Fazit für die Praxis

  • Der Befund dieser Analyse bestätigt, hier anhand eines Vergleichs mit Berufsgruppen ohne Schichtarbeit, dass Schichtarbeit, vertreten durch die Berufsgruppe Pflegepersonal, mit einer erhöhten Tagesschläfrigkeit assoziiert ist.

  • Nicht nur zur Prävention von berufsbedingten Erkrankungen, sondern auch aufgrund von möglicher Mitschädigung von Patienten als Folge von Fehlern und Arbeitsunfällen durch Tagesschläfrigkeit, sollte der Prävention von Tagesschläfrigkeit bei Pflegepersonal ein angemessener Stellenwert zukommen.

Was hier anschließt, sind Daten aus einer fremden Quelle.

-- ==== Sys2Proof/Certificates/Slice0/Obligations.lean ====
section
/-! DEFINITION. The statements for the provers. Each says what the block does in its own terms; a docstring names the rule
it formalises, and what is the model's own choice. -/

open Sys2Proof Sys2Proof.Machine

/-! ## Event words -/

/-- R108: the encoder is the rule's, and the decoder gives every operation back. -/
def Obligations.DecodeInvertsEncode : Prop :=
  encode .tick = 0x1000000000000000#64 ∧
  (∀ (ch : BitVec 4) (sample : BitVec 12), encode (.convDone ch sample) =
    (0x2#64 <<< 60) ||| (ch.setWidth 64 <<< 56) ||| sample.setWidth 64) ∧
  (∀ (addr : HAddr) (d : Word), encode (.hostWr addr d) =
    (0x3#64 <<< 60) ||| (addr.setWidth 64 <<< 32) ||| d.setWidth 64) ∧
  (∀ addr : HAddr, encode (.hostRd addr) = (0x4#64 <<< 60) ||| (addr.setWidth 64 <<< 32)) ∧
  encode .reset = 0xF000000000000000#64 ∧
  ∀ i : Instr, decode (encode i) = .ok i

/-- R104: a word is an operation exactly when (w AND mask) = match for that row, its operands are the fields of the rule, every
other word is MALFORMED, and at most one row accepts a word. -/
def Obligations.DecodeAcceptsExactlyTheTable : Prop :=
  ∀ w : EventWord,
    (decode w = .ok .tick ↔ OpcodeRow.tick.accepts w = true) ∧
    (∀ ch sample, decode w = .ok (.convDone ch sample) ↔
      OpcodeRow.convDone.accepts w = true ∧ ch = w.extractLsb' 56 4 ∧ sample = w.extractLsb' 0 12) ∧
    (∀ addr d, decode w = .ok (.hostWr addr d) ↔
      OpcodeRow.hostWr.accepts w = true ∧ addr = w.extractLsb' 32 20 ∧ d = w.extractLsb' 0 32) ∧
    (∀ addr, decode w = .ok (.hostRd addr) ↔ OpcodeRow.hostRd.accepts w = true ∧ addr = w.extractLsb' 32 20) ∧
    (decode w = .ok .reset ↔ OpcodeRow.reset.accepts w = true) ∧
    ((∃ why, decode w = .error why) ↔ EventWord.wellFormed w = false) ∧
    opcodeRows.Pairwise (fun r q => ¬(r.accepts w = true ∧ q.accepts w = true))

/-- Every word but RESET's has one spelling: encoding what a word decodes to gives the word back (R93, R104, R108). -/
def Obligations.AcceptedWordIsItsEncoding : Prop :=
  ∀ (w : EventWord) (i : Instr), decode w = .ok i → i ≠ .reset → encode i = w

/-- R109: the worked encodings, both ways. -/
def Obligations.WorkedEncodingsDecode : Prop :=
  encode (.hostWr 0x00014 100000) = 0x30000014000186A0#64 ∧ decode 0x30000014000186A0#64 = .ok (.hostWr 0x00014 100000) ∧
  encode (.hostWr 0x00404 60000) = 0x300004040000EA60#64 ∧ decode 0x300004040000EA60#64 = .ok (.hostWr 0x00404 60000) ∧
  encode (.hostRd 0x20298) = 0x4002029800000000#64 ∧ decode 0x4002029800000000#64 = .ok (.hostRd 0x20298) ∧
  (∀ p : Params, regAt p 0x00014 = some (.cfg .tickPNs) ∧ regAt p 0x00404 = some (.cfg (.synFreq 0)) ∧
    regAt p 0x20298 = some (.ro (.buf 0 166))) ∧
  encode (.convDone 1 4095) = 0x2100000000000FFF#64 ∧ decode 0x2100000000000FFF#64 = .ok (.convDone 1 4095) ∧
  encode .tick = 0x1000000000000000#64 ∧ decode 0x1000000000000000#64 = .ok .tick ∧
  decode 0x1000000000000001#64 = .error .shouldBeZero

/-- R97: which words are MALFORMED, and that such a word reports code 6 and does nothing else but leave the list of turns,
the model's own field (log 3). -/
def Obligations.MalformedWordOnlyReports : Prop :=
  (∀ w : EventWord, (∃ why, decode w = .error why) ↔
    ((opField w = 0 ∨ (5 ≤ (opField w).toNat ∧ (opField w).toNat ≤ 14)) ∨
     (opField w = 1 ∧ w.extractLsb' 0 60 ≠ 0) ∨
     (opField w = 2 ∧ w.extractLsb' 12 44 ≠ 0) ∨
     (opField w = 3 ∧ w.extractLsb' 52 8 ≠ 0) ∨
     (opField w = 4 ∧ (w.extractLsb' 52 8 ≠ 0 ∨ w.extractLsb' 0 32 ≠ 0)))) ∧
  ∀ (s : State) (w : EventWord) (rest : List Turn) (why : Malformed),
    s.turns = .word w :: rest → decode w = .error why →
    step s = .next { s with turns := rest
                            err := { sticky := s.err.sticky ||| 0x08, lastErr := 6 }
                            trace := s.trace ++ [.error .evMalformed] }

/-! ## The step -/

/-- A step runs the decoded instruction: with an event word presented, the step is `exec` of what the word decodes to, the
turn taken off the list (20_memory.md R80, R89). `exec` and `step` take the sine oracle that the parameters give, and are
the same machine as the one with that oracle given as an argument (R15; U2 of 93_implementation_defined.md). The list of
turns and the form of the oracle are the model's choice (log 1, 3). -/
def Obligations.StepRunsTheDecodedWord : Prop :=
  (∀ (s : State) (w : EventWord) (rest : List Turn) (i : Instr),
    s.turns = .word w :: rest → decode w = .ok i → step s = exec i { s with turns := rest }) ∧
  (∀ (s : State) (w : Nat) (i : Instr), decodeTableWord 64 w = some i → step (s.withFetchWord 64 w) = exec i s) ∧
  (∀ (s : State) (i : Instr), exec i s = execWith s.params.sine i s) ∧
  (∀ s : State, step s = stepWith s.params.sine s)

/-- R80: whatever agent is to move, some turn makes it the next step, and a step is nothing else than one of those moves, or
no move at all. The list of turns that says who moves is the model's choice (log 3, 4, 5). -/
def Obligations.StepsAreTheInterleavings : Prop :=
  ∀ s : State,
    (∀ w, step { s with turns := .word w :: s.turns } = acceptWord w s) ∧
    (tickEnabled s = true → step { s with turns := .tickService :: s.turns } = .next (tickService s)) ∧
    (∀ a, acqEnabled s a = true → step { s with turns := .acqService a :: s.turns } = .next (acqService a s)) ∧
    (∀ t, step s = .next t →
      (∃ w rest, s.turns = .word w :: rest ∧ acceptWord w { s with turns := rest } = .next t) ∨
      (tickEnabled s = true ∧ t = tickService { s with turns := s.turns.tail }) ∨
      (∃ a, acqEnabled s a = true ∧ t = acqService a { s with turns := s.turns.tail }) ∨
      t = { s with turns := s.turns.tail })

/-- Every state has a next state: the block has no terminal state and no trap (R240, R279). Each step takes one turn off the
list, keeps the parameters, and only appends to the trace (R69), whatever sine is given (U2). The turns and the parameters in
State are the model's choice (log 2, 3). -/
def Obligations.EveryStateSteps : Prop :=
  (∀ s : State, ∃ t, step s = .next t ∧ t.turns = s.turns.tail ∧ t.params = s.params ∧
    ∃ events, t.trace = s.trace ++ events) ∧
  (∀ (o : SineOracle) (s : State), ∃ t, stepWith o s = .next t ∧ t.turns = s.turns.tail ∧ t.params = s.params ∧
    ∃ events, t.trace = s.trace ++ events)

/-- R237: SVC_ORDER orders the service steps, and ANY leaves them free. -/
def Obligations.ServiceOrderIsRespected : Prop :=
  ∀ s : State,
    (s.params.svcOrder = .any →
      (tickEnabled s = true ↔ s.run = .running ∧ s.tickPend = true) ∧
      ∀ a : Chan, (acqEnabled s a = true ↔ s.run = .running ∧ a.val < s.params.nacq ∧ s.acq[a].pend = true)) ∧
    (s.params.svcOrder = .tickFirst →
      (tickEnabled s = true ↔ s.run = .running ∧ s.tickPend = true) ∧
      ∀ a : Chan, (acqEnabled s a = true ↔
        (s.run = .running ∧ a.val < s.params.nacq ∧ s.acq[a].pend = true) ∧ tickEnabled s = false)) ∧
    (s.params.svcOrder = .acqFirst →
      (tickEnabled s = true ↔
        (s.run = .running ∧ s.tickPend = true) ∧ ∀ a : Chan, acqEnabled s a = false) ∧
      ∀ a : Chan, (acqEnabled s a = true ↔ s.run = .running ∧ a.val < s.params.nacq ∧ s.acq[a].pend = true))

  • Weibliche Beschäftigte in der Pflege scheinen in Bezug auf Tagesschläfrigkeit eine besondere Risikogruppe darzustellen.

  • Anhand der Ergebnisse der bevölkerungsbezogenen Untersuchung zeigt sich, dass Pflegepersonal im Vergleich zu Branchen ohne Schichtarbeit öfter von Tagesschläfrigkeit betroffen ist. Inwieweit Frauen, die in der Pflege arbeiten ein noch höheres Risiko für Tagesschläfrigkeit besitzen, sollte in weiteren Studien präziser untersucht werden. Persönliche Angaben zu Schichtarbeit inklusive einer Differenzierung nach der Art der Schichtarbeit sowie der Einsatz eines validierten Instruments zur Erhebung des Work-Family-Konflikts sollten in zukünftigen Studien zu dieser Fragestellung berücksichtigt werden.